* **TO DO**
Where the records below reach the line containing "base := 0x050070", start transcribing, and end with the line containing "base := 0x060050, rw", exactly and with nothing else added.
Start of DATA RECORDS
/-- The register words of the block at REGWIN 0x050000 (spec Tables 12-10, 12-11, 12-12, 12-13, 12-14, 12-15, 12-16, 12-17, 12-9). -/
def Reg.tkpRows : List RegRow :=
  [ { name := "TKP_CTL", base := 0x050000, reset := .const 0x2, rw := 0x00000003, wo := 0x00000030 },
    { name := "TKP_CFG", base := 0x050004, reset := .const 0x1320A0A, rw := 0x17FFFFFF },
    { name := "TKP_STAT", base := 0x050008 },
    { name := "TKP_DOM_W0", base := 0x050010, stride := 0x20, count := 2, reset := .const 0x300, rw := 0x80000000, rws := 0x07FF3F00 },
    { name := "TKP_DOM_W1", base := 0x050014, stride := 0x20, count := 2 },
    { name := "TKP_DOM_W2", base := 0x050018, stride := 0x20, count := 2 },
    { name := "TKP_DOM_W3", base := 0x05001C, stride := 0x20, count := 2 },
    { name := "TKP_DOM_W4", base := 0x050020, stride := 0x20, count := 2 },
    { name := "TKP_DOM_W5", base := 0x050024, stride := 0x20, count := 2, rc := 0xFFFFFFFF },
    { name := "TKP_DOM_W6", base := 0x050028, stride := 0x20, count := 2 },
    { name := "TKP_DOM_W7", base := 0x05002C, stride := 0x20, count := 2 },
    { name := "TKP_NS", base := 0x050050 },
    { name := "TKP_WRAP_HI", base := 0x050054 },
    { name := "TKP_SNAP_W0", base := 0x050058 },
    { name := "TKP_SNAP_W1", base := 0x05005C },
    { name := "TKP_SNAP_W2", base := 0x050060 },
    { name := "TKP_SNAP_W3", base := 0x050064 },
    { name := "TKP_BND", base := 0x050068 },
    { name := "TKP_SNAP_FHI", base := 0x05006C },
    { name := "TKP_TSQ_TS", base := 0x050070 },
    { name := "TKP_TSQ_ID", base := 0x050074 },
    { name := "TKP_TSQ_STAT", base := 0x050078, w1c := 0x00000080, rc := 0xFFFF0000 },
    { name := "TKP_ASYM", base := 0x050080, stride := 0x4, count := 4, rw := 0x0000FFFF } ]

/-- The register words of the block at REGWIN 0x060000 (spec Tables 11-10, 11-11, 11-12, 11-13, 11-14, 11-15, 11-16, 11-17, 11-18, 11-7,
11-8, 11-9). -/
def Reg.nswRows : List RegRow :=
  [ { name := "NSW_CTL", base := 0x060000, rw := 0x00000001 },
    { name := "NSW_PORT_W0", base := 0x060010, stride := 0x8, count := 4, rw := 0x000000E1, rws := 0x00000012 },
    { name := "NSW_PORT_W1", base := 0x060014, stride := 0x8, count := 4 },
    { name := "NSW_RED_W0", base := 0x060030, stride := 0x8, count := 2, reset := .const 0x2000000, rws := 0xFF000003 },
    { name := "NSW_RED_W1", base := 0x060034, stride := 0x8, count := 2 },
    { name := "NSW_RXBUF", base := 0x060040, reset := .const 0x2, rws := 0x07FC0007 },
    { name := "NSW_SRC_W0", base := 0x060048, rw := 0xFFFFFFFF },
    { name := "NSW_SRC_W1", base := 0x06004C, rw := 0x0000FFFF },
    { name := "NSW_SRC_W2", base := 0x060050, rw := 0xFFFFFFFF },
    { name := "NSW_SRC_W3", base := 0x060054, reset := .const 0xF008, rw := 0xFFFFF0FF },
    { name := "NSW_GROUP", base := 0x060080, stride := 0x4, count := 16, reset := .const 0xFA, sh := 0x00000FFF },
    { name := "NSW_GROUP_STAT", base := 0x0600C0 },
    { name := "NSW_SI_W0", base := 0x061000, stride := 0x20, count := 128, sh := 0x87F1FFFF },
    { name := "NSW_SI_W1", base := 0x061004, stride := 0x20, count := 128, sh := 0xFFFF1FFF },
    { name := "NSW_SI_W2", base := 0x061008, stride := 0x20, count := 128, sh := 0xFFFFFFFF },
    { name := "NSW_SI_W3", base := 0x06100C, stride := 0x20, count := 128, sh := 0xFFFFFFFF },
    { name := "NSW_SI_W4", base := 0x061010, stride := 0x20, count := 128, sh := 0xFFFFFFFF },
    { name := "NSW_SI_W5", base := 0x061014, stride := 0x20, count := 128, reset := .const 0x60, sh := 0x0000007F },
    { name := "NSW_SO_W0", base := 0x062000, stride := 0x20, count := 128, reset := .const 0x40000, sh := 0x87FDFFFF },
    { name := "NSW_SO_W1", base := 0x062004, stride := 0x20, count := 128, sh := 0xFFFFFFFF },
    { name := "NSW_SO_W2", base := 0x062008, stride := 0x20, count := 128, reset := .const 0xE0000000, sh := 0xFFFFFFFF },
    { name := "NSW_SO_W3", base := 0x06200C, stride := 0x20, count := 128, sh := 0xFFFFFFFF },
    { name := "NSW_SO_W4", base := 0x062010, stride := 0x20, count := 128, reset := .const 0x60, sh := 0xFFFFF07F },
    { name := "NSW_SO_W5", base := 0x062014, stride := 0x20, count := 128, sh := 0xFFFFFFFF },
    { name := "NSW_SO_W6", base := 0x062018, stride := 0x20, count := 128, sh := 0xFFFFFFFF },
    { name := "NSW_SO_W7", base := 0x06201C, stride := 0x20, count := 128, sh := 0x0000FFFF },
    { name := "NSW_TXMAP", base := 0x063000, stride := 0x4, count := 1024, reset := .const 0x7FF, sh := 0x000007FF },
    { name := "NSW_SI_STAT_W0", base := 0x064000, stride := 0x10, count := 128, rc := 0xFFFFFFFF },
    { name := "NSW_SI_STAT_W1", base := 0x064004, stride := 0x10, count := 128, rc := 0xFFFFFFFF },
    { name := "NSW_SI_STAT_W2", base := 0x064008, stride := 0x10, count := 128, rc := 0xFFFFFFFF },
    { name := "NSW_SI_STAT_W3", base := 0x06400C, stride := 0x10, count := 128, rc := 0xFFFF0000 },
    { name := "NSW_SO_STAT_W0", base := 0x064800, stride := 0x10, count := 128, rc := 0xFFFFFFFF },
    { name := "NSW_SO_STAT_W1", base := 0x064804, stride := 0x10, count := 128, rc := 0xFFFF0000 },
    { name := "NSW_SO_STAT_W2", base := 0x064808, stride := 0x10, count := 128 },
    { name := "NSW_SO_STAT_W3", base := 0x06480C, stride := 0x10, count := 128 },
    { name := "NSW_PCNT_W0", base := 0x065000, stride := 0x20, count := 4, rc := 0xFFFFFFFF },
    { name := "NSW_PCNT_W1", base := 0x065004, stride := 0x20, count := 4, rc := 0xFFFFFFFF },
    { name := "NSW_PCNT_W2", base := 0x065008, stride := 0x20, count := 4, rc := 0xFFFFFFFF },
    { name := "NSW_PCNT_W3", base := 0x06500C, stride := 0x20, count := 4, rc := 0x0000FFFF },
    { name := "NSW_PCNT_W4", base := 0x065010, stride := 0x20, count := 4, rc := 0xFFFFFFFF },
    { name := "NSW_PCNT_W5", base := 0x065014, stride := 0x20, count := 4, rc := 0xFFFF0000 } ]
End of DATA RECORDS
* **RESULT**
    { name := "TKP_TSQ_TS", base := 0x050070 },
    { name := "TKP_TSQ_ID", base := 0x050074 },
    { name := "TKP_TSQ_STAT", base := 0x050078, w1c := 0x00000080, rc := 0xFFFF0000 },
    { name := "TKP_ASYM", base := 0x050080, stride := 0x4, count := 4, rw := 0x0000FFFF } ]

/-- The register words of the block at REGWIN 0x060000 (spec Tables 11-10, 11-11, 11-12, 11-13, 11-14, 11-15, 11-16, 11-17, 11-18, 11-7,
11-8, 11-9). -/
def Reg.nswRows : List RegRow :=
  [ { name := "NSW_CTL", base := 0x060000, rw := 0x00000001 },
    { name := "NSW_PORT_W0", base := 0x060010, stride := 0x8, count := 4, rw := 0x000000E1, rws := 0x00000012 },
    { name := "NSW_PORT_W1", base := 0x060014, stride := 0x8, count := 4 },
    { name := "NSW_RED_W0", base := 0x060030, stride := 0x8, count := 2, reset := .const 0x2000000, rws := 0xFF000003 },
    { name := "NSW_RED_W1", base := 0x060034, stride := 0x8, count := 2 },
    { name := "NSW_RXBUF", base := 0x060040, reset := .const 0x2, rws := 0x07FC0007 },
    { name := "NSW_SRC_W0", base := 0x060048, rw := 0xFFFFFFFF },
    { name := "NSW_SRC_W1", base := 0x06004C, rw := 0x0000FFFF },
    { name := "NSW_SRC_W2", base := 0x060050, rw := 0xFFFFFFFF },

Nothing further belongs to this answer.